### Aim of the task
Using the data below, gather each line that includes the word "before".

### Collected data entries
....................

/-- An entry of a redo record (R245): kind 0 home write, 1 version word, 2 accumulator release; `core` names
the scratchpad that an address of space 0x0 means. -/
structure JEntry where
  addr : Word
  data : List Byte
  kind : Nat := 0
  blight : Bool := false
  subst : Bool := false
  core : Nat := 0
  deriving DecidableEq, Repr

/-- The statistics record of one row block of a plan entry (R94): of the new weights (`which` 0) or of a moment. -/
structure SweepStat where
  entry : Nat
  which : Nat
  block : Nat
  bytes : List Byte
  deriving DecidableEq, Repr

/-- A running sweep (R218 to R221): the row blocks (plan entry and place among the entry's blocks) already
opened and those committed, whether the digest exchange is due, what a replay captures, statistics; a reset
partition's waits for its next step boundary (R530). -/
structure Sweep where
  step : Word := 0
  suspended : Bool := false
  opened : List (Nat × Nat) := []
  committed : List (Nat × Nat) := []
  digestDue : Bool := false
  captured : List (Nat × Nat × List JEntry) := []
  stats : List SweepStat := []
  deriving DecidableEq, Repr

/-- A host command that completes later: its queue, sequence, id and interrupt flag (R440). -/
structure CmdRef where
  q : QRef
  seq : Nat
  id : Word
  intr : Bool
  deriving DecidableEq, Repr

/-- A requested export (R260, R442). -/
structure Export where
  step : Word
  checkpoint : Option Nat
  conn : Nat
  remote : Word
  rkey : BitVec 32
  cmd : CmdRef
  deriving DecidableEq, Repr

/-- A partition's replay (R395), with the sweep steps it held before (R397). -/
structure Replay where
  step : Word
  object : Nat
  swept : Bool := false
  cmd : Option CmdRef := none
  heldStarted : Word := 0
  heldAny : Bool := false
  deriving DecidableEq, Repr

/-- A running import (R262): the sections imported, and the writes of the transactions still to come. -/
structure Import where
  cmd : CmdRef
  sections : Nat
  batches : List (List JEntry)
  deriving DecidableEq, Repr

/-- A remove that waits to take effect (R443). -/
structure Removal where
  isTable : Bool
  num : Nat
  cmd : CmdRef
  deriving DecidableEq, Repr
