-- ==== Sys2Proof/Machine/Num.lean ====
section
/-! DEFINITION. The arithmetic of chapter "Narrow formats and windowed exact sums": exact values,
FP32, bfloat16 and W96 (R63 to R65), the one rounding (R66, R67), the vector functions (R147), block
formats (R55 to R62), the quantiser (R68 to R76, R172) and windowed exact sums (R83 to R93). -/

namespace Sys2Proof.Machine

/-- An exact value: NaN, an infinity, or the signed dyadic m × 2^e. -/
inductive Val where
  | nan
  | inf (neg : Bool)
  | fin (neg : Bool) (m : Nat) (e : Int)
  deriving DecidableEq, Repr

namespace Val

/-- +0. -/
def zero : Val := .fin false 0 0

/-- Whether the value is finite. -/
def isFin : Val → Bool
  | .fin _ _ _ => true
  | _ => false

/-- The magnitude of a finite value, as m and e; zero for the others. -/
def mag : Val → Nat × Int
  | .fin _ m e => (m, e)
  | _ => (0, 0)

/-- The sign bit. -/
def neg : Val → Bool
  | .fin s _ _ => s
  | .inf s => s
  | .nan => false

end Val

/-! ### Dyadic arithmetic -/

/-- m × 2^e as an integer multiple of 2^f, for f at most e. -/
def scaleTo (f : Int) (m : Nat) (e : Int) : Nat := m * 2 ^ (e - f).toNat

/-- Whether m1 × 2^e1 < m2 × 2^e2. -/
def magLt (a b : Nat × Int) : Bool :=
  let f := min a.2 b.2
  scaleTo f a.1 a.2 < scaleTo f b.1 b.2

/-- The signed integer that a finite value is, in units of 2^f. -/
def unitsAt (f : Int) : Val → Int
  | .fin s m e => if s then -(scaleTo f m e : Int) else scaleTo f m e
  | _ => 0

/-- n / d rounded to the nearest integer, halves away from zero (R66). -/
def roundDiv (n d : Nat) : Nat := (2 * n + d) / (2 * d)

/-- floor(log2 (n / d)) for positive n and d. -/
def log2q (n d : Nat) : Int :=
  let l : Int := (Nat.log2 n : Int) - Nat.log2 d
  if (if 0 ≤ l then d * 2 ^ l.toNat ≤ n else d ≤ n * 2 ^ (-l).toNat) then l else l - 1

/-- floor(log2) of a positive dyadic magnitude. -/
def log2m (a : Nat × Int) : Int := (Nat.log2 a.1 : Int) + a.2

/-! ### FP32 and bfloat16 -/

/-- A wide format by its count of fraction bits (R63): 23 for FP32, 7 for bfloat16. -/
abbrev Frac := Nat

/-- The canonical NaN (R63). -/
def nanBits (b : Frac) : Nat := 0xFF * 2 ^ b + 2 ^ (b - 1)

/-- The bits of a zero. -/
def zeroBits (b : Frac) (s : Bool) : Nat := b2n s * 2 ^ (b + 8)

/-- The bits of an infinity. -/
def infBits (b : Frac) (s : Bool) : Nat := b2n s * 2 ^ (b + 8) + 0xFF * 2 ^ b

/-- Significand q (of b + 1 bits, or 2^(b+1)) at exponent f, as bits: R63's flush, R67's overflow. -/
def packFp (b : Frac) (s : Bool) (q : Nat) (f : Int) : Nat :=
  let (q, f) := if q = 2 ^ (b + 1) then (2 ^ b, f + 1) else (q, f)
  if f < -126 then zeroBits b s
  else if 127 < f then infBits b s
  else b2n s * 2 ^ (b + 8) + (f + 127).toNat * 2 ^ b + (q - 2 ^ b)

/-- The value ± n/d × 2^e rounded once to the format (R63, R66, R67). -/
def roundFp (b : Frac) (s : Bool) (n d : Nat) (e : Int) : Nat :=
  if n = 0 then zeroBits b s
  else
    let f0 := log2q n d
    let k : Int := b - f0
    let q := if 0 ≤ k then roundDiv (n * 2 ^ k.toNat) d else roundDiv n (d * 2 ^ (-k).toNat)
    packFp b s q (f0 + e)

/-- A value rounded once to the format. -/
def encFp (b : Frac) : Val → Nat
  | .nan => nanBits b
  | .inf s => infBits b s
  | .fin s m e => roundFp b s m 1 e

/-- The value of an encoding (R63: subnormals read as zero of the same sign). -/
def decFp (b : Frac) (w : Nat) : Val :=
  let s := bitAt w (b + 8)
  let x := fld w (b + 7) b
  let fr := w % 2 ^ b
  if x = 0xFF then (if fr = 0 then .inf s else .nan)
  else if x = 0 then .fin s 0 0
  else .fin s (2 ^ b + fr) ((x : Int) - 127 - b)

/-- FP32 to value. -/
def fp32 (w : Nat) : Val := decFp 23 w
/-- bfloat16 to value. -/
def bf16 (w : Nat) : Val := decFp 7 w

/-! ### Exact operations -/

/-- The exact sum; an exact zero from unlike signs is +0 (IEEE 754). -/
def addVal : Val → Val → Val
  | .nan, _ => .nan
  | _, .nan => .nan
  | .inf a, .inf b => if a = b then .inf a else .nan
  | .inf a, _ => .inf a
  | _, .inf b => .inf b
  | .fin s m e, .fin t n g =>
    let f := min e g
    let x := unitsAt f (.fin s m e) + unitsAt f (.fin t n g)
    if x = 0 then .fin (s && t) 0 0 else .fin (x < 0) x.natAbs f

/-- Negation. -/
def negVal : Val → Val
  | .nan => .nan
  | .inf s => .inf !s
  | .fin s m e => .fin (!s) m e

/-- Absolute value. -/
def absVal : Val → Val
  | .nan => .nan
  | .inf _ => .inf false
  | .fin _ m e => .fin false m e

/-- The exact product; zero times infinity is NaN. -/
def mulVal : Val → Val → Val
  | .nan, _ => .nan
  | _, .nan => .nan
  | .inf a, .inf b => .inf (a != b)
  | .inf a, .fin t n _ => if n = 0 then .nan else .inf (a != t)
  | .fin s m _, .inf b => if m = 0 then .nan else .inf (s != b)
  | .fin s m e, .fin t n g => .fin (s != t) (m * n) (e + g)

/-- Whether a < b, false with a NaN. -/
def ltVal : Val → Val → Bool
  | .nan, _ => false
  | _, .nan => false
  | .inf a, .inf b => a && !b
  | .inf a, .fin _ _ _ => a
  | .fin _ _ _, .inf b => !b
  | .fin s m e, .fin t n g =>
    let f := min e g
    unitsAt f (.fin s m e) < unitsAt f (.fin t n g)

/-- Whether a = b as numbers, false with a NaN. -/
def eqVal : Val → Val → Bool
  | .nan, _ => false
  | _, .nan => false
  | a, b => !ltVal a b && !ltVal b a

/-- The maximum; NaN wins, and max(+0, −0) is +0 (R63, R93). -/
def maxVal : Val → Val → Val
  | .nan, _ => .nan
  | _, .nan => .nan
  | a, b => if ltVal a b then b else if ltVal b a then a else if a.neg then b else a

/-- The minimum; NaN wins, and min(+0, −0) is −0 (R63). -/
def minVal : Val → Val → Val
  | .nan, _ => .nan
  | _, .nan => .nan
  | a, b => if ltVal a b then a else if ltVal b a then b else if a.neg then a else b

/-! ### Functions, correctly rounded (R147) -/

/-- Working bits of VEXP2 and VLOG2 (log entry 10). -/
def fnBits : Nat := 512

/-- 1/x. -/
def rcpFp (b : Frac) : Val → Nat
  | .nan => nanBits b
  | .inf s => zeroBits b s
  | .fin s m e => if m = 0 then infBits b s else roundFp b s 1 m (-e)

/-- The square root of n/d × 2^(2h), rounded to the format. -/
def sqrtCore (b : Frac) (n d : Nat) (h : Int) : Nat :=
  let f := (log2q n d) / 2
  let k : Int := 2 * (b - f) + 2
  let y := isqrt (if 0 ≤ k then n * 2 ^ k.toNat / d else n / (d * 2 ^ (-k).toNat))
  packFp b false ((y + 1) / 2) (f + h)

/-- VSQRT. -/
def sqrtFp (b : Frac) : Val → Nat
  | .nan => nanBits b
  | .inf s => if s then nanBits b else infBits b false
  | .fin s m e =>
    if m = 0 then zeroBits b s
    else if s then nanBits b
    else if e % 2 = 0 then sqrtCore b m 1 (e / 2) else sqrtCore b (2 * m) 1 ((e - 1) / 2)

/-- VRSQRT. -/
def rsqrtFp (b : Frac) : Val → Nat
  | .nan => nanBits b
  | .inf s => if s then nanBits b else zeroBits b false
  | .fin s m e =>
    if m = 0 then infBits b s
    else if s then nanBits b
    else if e % 2 = 0 then sqrtCore b 1 m (-(e / 2)) else sqrtCore b 1 (2 * m) (-((e - 1) / 2))

/-- The product of the square-root chain 2^(1/2), 2^(1/4), … over the set bits of a fraction,
highest bit first, in units of 2^-fnBits. -/
def exp2Chain : (bits c acc : Nat) → (fr : Nat) → Nat
  | 0, _, acc, _ => acc
  | n + 1, c, acc, fr =>
    let c' := isqrt (c * 2 ^ fnBits)
    exp2Chain n c' (if bitAt fr n then acc * c' / 2 ^ fnBits else acc) fr

/-- VEXP2. -/
def exp2Fp (b : Frac) : Val → Nat
  | .nan => nanBits b
  | .inf s => if s then zeroBits b false else infBits b false
  | .fin s m e =>
    if magLt (1024, 0) (m, e) then (if s then zeroBits b false else infBits b false)
    else if 0 ≤ e then
      let i : Int := if s then -(m * 2 ^ e.toNat : Nat) else (m * 2 ^ e.toNat : Nat)
      roundFp b false 1 1 i
    else
      let k := (-e).toNat
      let x : Int := if s then -(m : Int) else m
      let i := x / (2 ^ k : Int)
      let fr := (x % (2 ^ k : Int)).toNat
      if fr = 0 then roundFp b false 1 1 i
      else roundFp b false (exp2Chain k (2 * 2 ^ fnBits) (2 ^ fnBits) fr) (2 ^ fnBits) i

/-- Binary digits of log2 y for y in [1, 2) held in units of 2^-fnBits, by repeated squaring. -/
def log2Digits : Nat → (y acc : Nat) → Nat
  | 0, _, acc => acc
  | n + 1, y, acc =>
    let y2 := y * y / 2 ^ fnBits
    if 2 * 2 ^ fnBits ≤ y2 then log2Digits n (y2 / 2) (2 * acc + 1) else log2Digits n y2 (2 * acc)

/-- VLOG2. -/
def log2Fp (b : Frac) : Val → Nat
  | .nan => nanBits b
  | .inf s => if s then nanBits b else infBits b false
  | .fin s m e =>
    if m = 0 then infBits b true
    else if s then nanBits b
    else
      let f := log2m (m, e)
      let l := Nat.log2 m
      if m = 2 ^ l then
        (if f < 0 then roundFp b true f.natAbs 1 0 else roundFp b false f.natAbs 1 0)
      else
        let fr := log2Digits 200 (m * 2 ^ (fnBits - l)) 0
        let t : Int := f * (2 ^ 200 : Int) + fr
        roundFp b (t < 0) t.natAbs 1 (-200)

/-! ### W96 (R64, R65) and windowed exact sums (R83 to R91) -/

/-- The value of a stored W96 element. -/
def w96 (w : Nat) : Val :=
  if bitAt w 108 then .nan
  else match fld w 107 106 with
    | 1 => .inf false
    | 2 => .inf true
    | 3 => .nan
    | _ =>
      let v := signed 96 (fld w 95 0)
      .fin (v < 0) v.natAbs ((fld w 105 96 : Int) - 511 - 64)

/-- The special code of a non-finite term: 1 +∞, 2 −∞, 3 NaN. -/
def specialOf : Val → BitVec 2
  | .nan => 3
  | .inf s => if s then 2 else 1
  | .fin _ _ _ => 0

/-- combine of R83: opposite infinities and NaN give NaN. -/
def combine (a b : BitVec 2) : BitVec 2 := a ||| b

/-- round(t / 2^(E − 64)), halves away (R83), for the rational ± n/d × 2^e. -/
def gridUnits (E : Int) (s : Bool) (n d : Nat) (e : Int) : Int :=
  let k := e - (E - 64)
  let r := if 0 ≤ k then roundDiv (n * 2 ^ k.toNat) d else roundDiv n (d * 2 ^ (-k).toNat)
  if s then -(r : Int) else r

/-- The units of a finite value on the grid of E. -/
def unitsOn (E : Int) : Val → Int
  | .fin s m e => gridUnits E s m 1 e
  | _ => 0

/-- The measured window of a group (R85), before its bounds: none with no finite non-zero term. -/
def measure (ts : List Val) : Option Int :=
  (ts.filterMap (fun t => match t with | .fin _ m e => if m = 0 then none else some (log2m (m, e)) | _ => none)).foldl
    (fun o x => some (match o with | none => x | some y => max x y)) none

/-- Overflow comes to an element (R86, R87): from then on its V holds no value, for which the model takes 0 (DESIGN CHOICE,
log entry 59), and further terms leave it as it is. -/
def Partial.over (a : Partial) : Partial := if a.overflow then a else { a with units := 0, overflow := true }

/-- Adding a term to a partial sum under a window; `declared` applies R86's bound. -/
def addTerm (E : Int) (declared : Bool) (a : Partial) (t : Val) : Partial :=
  match t with
  | .fin s m e =>
    if declared && (m ≠ 0 && E + 1 ≤ log2m (m, e)) then a.over
    else if a.overflow then a
    else { a with units := a.units + gridUnits E s m 1 e }
  | t => { a with special := combine a.special (specialOf t) }

/-- The sum of a group under a window. -/
def sumOn (E : Int) (declared : Bool) (ts : List Val) : Partial := ts.foldl (addTerm E declared) {}

/-- The windowed exact sum under a measured window, with R85's bounds: the sum and its E. Where the spec gives the stored
window field no meaning (a zero sum with no finite non-zero term, a sum whose measured E exceeds 512) the model takes E = 0
and E = 512 (DESIGN CHOICE, log entry 59). -/
def sumMeasured (ts : List Val) : Partial × Int :=
  match measure ts with
  | none => (sumOn 0 false ts, 0)
  | some e =>
    if 512 < e then ({ sumOn 0 false (ts.filter (fun t => !t.isFin)) with overflow := true }, 512)
    else let E := max e (-511); (sumOn E false ts, E)

/-- Whether an integer fits the 96 bits of V. -/
def fits96 (v : Int) : Bool := -(2 ^ 95 : Int) ≤ v && v < (2 ^ 95 : Int)
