/-- Whether a context issues now: the module runs, its core is not frozen, it is ready or stalled on an operand or a
full unit, and the issue stage picks it (R98, R99, R123). -/
def State.canIssue (s : State) (p : At) : Bool :=
  let c := s.ctx p
  s.live && (s.core p.core).frozen.isNone && (c.state = .ready ||
    (c.state = .stalled && (c.stalledOn = some .operand || c.stalledOn = some .unitFull))) && (s.core p.core).picks p.ctx

/-- The fault of fetching at a context's pc (R148). -/
def fetchFault (pc : Word) : Option (BitVec 8) :=
  if 2 ^ 20 ≤ pc.toNat then some 0x06 else if pc.toNat % 8 ≠ 0 then some 0x07 else none

/-- The faulted issue: the beat is taken, the instruction is not counted (R98, R156). -/
def State.issueFault (s : State) (p : At) (cause : BitVec 8) : State := (s.slot p).faultCtx p cause

/-- The unit whose room an instruction needs (R99): whether it is full, and whether strict order
freezes the core on it instead of stalling (R385); `hold` for an instruction that must wait for earlier writes (R311). -/
structure Room where
  full : Bool := false
  freezes : Bool := false
  hold : Option Stall := none
  deriving DecidableEq, Repr

/-- Whether a core's partition runs in strict order mode. -/
def State.strictCore (s : State) (k : Nat) : Bool := (s.cluster (coreCluster k)).strict

/-- The issue of one instruction of a context: no effect where the context does not issue, a stall
where operands or room are missing (a freeze in strict order, R385), the fault of the first failing
check (R98, R132), a hold behind earlier writes, else its effect. -/
def issue (s : State) (p : At) (u : Uses) (room : Room) (check : Option (BitVec 8)) (eff : State → State) : Res :=
  if !s.canIssue p then .next s
  else match fetchFault (s.ctx p).pc with
    | some c => .next (s.issueFault p c)
    | none =>
      if !s.ready p u then .next (s.updCtx p (fun c => { c with state := .stalled, stalledOn := some .operand }))
      else if room.full then
        if room.freezes && s.strictCore p.core then
          .next (s.updCore p.core (fun c => { c with frozen := some (.full p.ctx) }))
        else .next ((s.beat p.core).updCore p.core (fun c => { c with cnt := { c.cnt with qstallBeats := sat64 (c.cnt.qstallBeats + 1) } })
          |>.updCtx p (fun c => { c with state := .stalled, stalledOn := some .unitFull }))
      else match check with
        | some c => .next (s.issueFault p c)
        | none =>
          match room.hold with
          | some h => .next (s.updCtx p (fun c => { c with state := .stalled, stalledOn := some h }))
          | none => .next (eff (s.issued p))

/-- Whether a read is a load's, not one of an instruction of the vector or tile engine. -/
def LoadDest.isLoad : LoadDest → Bool
  | .scalar _ _ _ => true
  | .vector _ => true
  | _ => false

/-- The room in the load/store and move unit: 32 requests a context, 128 a core (R99). -/
def State.lsuRoom (s : State) (p : At) : Room :=
  let out (c : Ctx) : Nat := (c.loads.filter (·.dest.isLoad)).length + c.stores.length + c.moves.length
  { full := 32 ≤ out (s.ctx p) || 128 ≤ ((List.range 8).map (fun i => out (s.ctx ⟨p.core, i⟩))).sum, freezes := true }

/-- The room in the vector engine: the instruction that it works on and 8 in its input queue (R99). -/
def State.vecRoom (s : State) (p : At) : Room :=
  { full := 9 ≤ ((s.core p.core).vecEnds.filter (fun e => (s.core p.core).cnt.beats < e)).length }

....................

### Task result
/-- A partition's replay (R395), with the sweep steps it held before (R397). -/
/-- The measured window of a group (R85), before its bounds: none with no finite non-zero term. -/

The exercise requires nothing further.